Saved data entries
※

-- ==== Sys2Proof/Machine/Ops.lean ====
section
/-! DEFINITION.  The named operations over registers, memory, messages and parks, and taking a trap and
returning from one (R12, R40, R129, R165, R169, R170, R347-R355, R370). -/

namespace Sys2Proof.Machine

/-- What a step of the part answers. -/
abbrev Out := Host.Outcome State Fault Refusal

/-! ### Slots, cores, tiles, partitions -/

/-- The key of a slot in State.slots. -/
def slotKey (w : Who) : Nat := w.core * 8 + w.slot

/-- The state of a slot. -/
def State.slot (s : State) (w : Who) : Slot := mapGet s.slots .reset (slotKey w)
/-- The state with another slot state. -/
def State.setSlot (s : State) (w : Who) (x : Slot) : State := { s with slots := mapPut s.slots (slotKey w) x }
/-- The slot whose instruction runs. -/
def State.me (s : State) : Slot := s.slot s.cur
/-- The state with the running slot replaced. -/
def State.setMe (s : State) (x : Slot) : State := s.setSlot s.cur x

/-- The state of a core. -/
def State.core (s : State) (c : Nat) : Core := mapGet s.cores .reset c
/-- The state with another core state. -/
def State.setCore (s : State) (c : Nat) (x : Core) : State := { s with cores := mapPut s.cores c x }
/-- The state of a tile. -/
def State.tile (s : State) (t : Nat) : Tile := mapGet s.tiles .reset t
/-- The state with another tile state. -/
def State.setTile (s : State) (t : Nat) (x : Tile) : State := { s with tiles := mapPut s.tiles t x }
/-- A partition. -/
def State.part (s : State) (p : Nat) : Partition := mapGet s.parts .reset p
/-- The state with another partition state. -/
def State.setPart (s : State) (p : Nat) (x : Partition) : State := { s with parts := mapPut s.parts p x }
/-- The state with other registers of the host link and firmware. -/
def State.setSys (s : State) (x : Sys) : State := { s with sys := x }

/-- The slots of a core that hold a thread. -/
def State.threads (s : State) (c : Nat) : List Nat :=
  (List.range (slotCount c)).filter (fun k => (s.slot ⟨c, k⟩).occ)

/-- Every slot that holds a thread. -/
def State.allThreads (s : State) : List Who :=
  (s.slots.filter (fun p => p.2.occ)).map (fun p => ⟨p.1 / 8, p.1 % 8⟩)

/-! ### Registers (R165) -/

/-- g[r]: g0 reads zero (R165). -/
def Slot.g (x : Slot) (r : BitVec 5) : Word := if r = 0 then 0 else x.regs.get r.toFin
/-- g[r] written: a write to g0 is discarded (R165, R188). -/
def Slot.setG (x : Slot) (r : BitVec 5) (v : Word) : Slot :=
  if r = 0 then x else { x with regs := x.regs.set r.toNat v r.isLt }

/-- p[k]: p0 reads true (R165). -/
def Slot.p (x : Slot) (k : BitVec 4) : Bool := if k = 0 then true else x.pw.getLsbD k.toNat
/-- p[k] written: a write to p0 is discarded (R165). -/
def Slot.setP (x : Slot) (k : BitVec 4) (b : Bool) : Slot :=
  if k = 0 then x
  else { x with pw := if b then x.pw ||| (1#16 <<< k.toNat) else x.pw &&& ~~~(1#16 <<< k.toNat) }

/-- Lane l of v[r] (R258). -/
def Slot.lane (x : Slot) (r : BitVec 4) (l : Nat) : W32 := x.lanes.toList.getD (4 * r.toNat + l % 4) 0
/-- The stored tag of lane l of v[r] (R88). -/
def Slot.tag (x : Slot) (r : BitVec 4) (l : Nat) : Tag := x.tags.toList.getD (4 * r.toNat + l % 4) Tag.exact
/-- Lane l of v[r] written with its tag. -/
def Slot.setLane (x : Slot) (r : BitVec 4) (l : Nat) (v : W32) (t : Tag) : Slot :=
  { x with lanes := x.lanes.setIfInBounds (4 * r.toNat + l % 4) v,
           tags := x.tags.setIfInBounds (4 * r.toNat + l % 4) t }

/-- A vector register field as a register number (R261). -/
def vnum (r : BitVec 5) : BitVec 4 := r.truncate 4

/-- g[r] of the running slot. -/
def State.g (s : State) (r : BitVec 5) : Word := s.me.g r
/-- The running slot's g[r] written. -/
def State.setG (s : State) (r : BitVec 5) (v : Word) : State := s.setMe (s.me.setG r v)
/-- g[n] of the running slot by number. -/
def State.gn (s : State) (n : Nat) : Word := s.me.g (BitVec.ofNat 5 n)
/-- g[n] written by number. -/
def State.setGn (s : State) (n : Nat) (v : Word) : State := s.setG (BitVec.ofNat 5 n) v

/-- The instruction completes: the PC moves past the word (R171). -/
def Slot.next (x : Slot) : Slot := { x with pc := x.pc + 4, turn := none, park := .ready }
/-- The instruction completes with a jump. -/
def Slot.jump (x : Slot) (t : Word) : Slot := { x with pc := t, turn := none, park := .ready }
/-- The running slot's PC moves past the word. -/
def State.advance (s : State) : State := s.setMe s.me.next
/-- The running slot jumps. -/
def State.jump (s : State) (t : Word) : State := s.setMe (s.me.jump t)

/-- A register result and the next PC: the shape of a register-only instruction (R188). -/
def State.result (s : State) (r : BitVec 5) (v : Word) : State := s.setMe ((s.me.setG r v).next)

/-! ### Memory bytes, side tags and poison (R6, R40, R366) -/

/-- The canonical form of a memory: addresses strictly rising, no byte listed that equals what an unlisted
address reads as, which is 0 (log entry 2). -/
def Memory.wf (m : List Host.Cell) : Bool := mapWf m (0 : Byte)

/-- One byte of memory. -/
def State.byte (s : State) (k : Nat) : Byte := mapGet s.mem (0 : Byte) k
/-- One byte of memory written. -/
def State.setByte (s : State) (k : Nat) (b : Byte) : State := { s with mem := mapSet s.mem (0 : Byte) k b }

/-- n bytes from k upward. -/
def State.bytes (s : State) (k : Nat) : Nat → List Byte
  | 0 => []
  | n + 1 => s.byte k :: s.bytes (k + 1) n

/-- Bytes written from k upward. -/
def State.setBytes (s : State) (k : Nat) : List Byte → State
  | [] => s
  | b :: r => (s.setByte k b).setBytes (k + 1) r

/-- n bytes from k as a little-endian number (R6). -/
def State.nat (s : State) (k n : Nat) : Nat := leNat (s.bytes k n)
/-- A number written as n little-endian bytes at k (R6). -/
def State.setNat (s : State) (k n x : Nat) : State := s.setBytes k (leBytes n x)

/-- The side tag of the scratchpad word that holds byte k (R40). -/
def State.sideTag (s : State) (k : Nat) : Tag := mapGet s.stags Tag.none (k / 4)
/-- A side tag written (R40). -/
def State.setSideTag (s : State) (k : Nat) (t : Tag) : State :=
  { s with stags := mapSet s.stags Tag.none (k / 4) t }

/-- Tag 62 written to every word of n bytes from k (R40). -/
def State.clearTags (s : State) (k n : Nat) : State :=
  (List.range (ceilDiv (k % 4 + n) 4)).foldl (fun s i => s.setSideTag (k + 4 * i) Tag.none) s

/-- The poison mark of a scratchpad word or an HBM codeword of 64 bytes (R203, R366). -/
def poisonKey (k : Nat) : Nat := if k < 2 ^ 60 then k / 4 else 2 ^ 60 + k / 64
/-- Whether byte k lies in a poisoned word or codeword. -/
def State.poisoned (s : State) (k : Nat) : Bool := mapGet s.poison false (poisonKey k)
/-- A poison mark set or cleared. -/
def State.setPoison (s : State) (k : Nat) (b : Bool) : State :=
  { s with poison := mapSet s.poison false (poisonKey k) b }
/-- Whether any of n bytes from k is poisoned. -/
def State.anyPoison (s : State) (k n : Nat) : Bool :=
  decide (s.poison ≠ []) && (List.range n).any (fun i => s.poisoned (k + i))

/-- The 64-byte codewords that a write of n bytes at a key covers whole, by first key. -/
def wholeWords (k n : Nat) : List Nat :=
  ((List.range (n / 64 + 1)).map (fun i => ceilDiv k 64 * 64 + 64 * i)).filter (fun c => decide (c + 64 ≤ k + n))
/-- The poison marks of the codewords that a write of n bytes covers whole, cleared (R366). -/
def State.clearWhole (s : State) (k n : Nat) : State :=
  if s.poison = [] then s else (wholeWords k n).foldl (fun s c => s.setPoison c false) s
/-- Bytes written to device or host memory; a codeword written whole loses its poison mark (R366). -/
def State.physWrite (s : State) (k : Nat) (bs : List Byte) : State := (s.setBytes k bs).clearWhole k bs.length
/-- Whether a write of n bytes touches a poisoned codeword without covering it (R366). -/
def State.partlyPoisoned (s : State) (k n : Nat) : Bool :=
  decide (s.poison ≠ []) && (List.range n).any (fun i => s.poisoned (k + i) && !(wholeWords k n).contains ((k + i) / 64 * 64))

※

Using the records above, select and copy every line that has the word "true".

Exercise solution
/-- p[k]: p0 reads true (R165). -/
def Slot.p (x : Slot) (k : BitVec 4) : Bool := if k = 0 then true else x.pw.getLsbD k.toNat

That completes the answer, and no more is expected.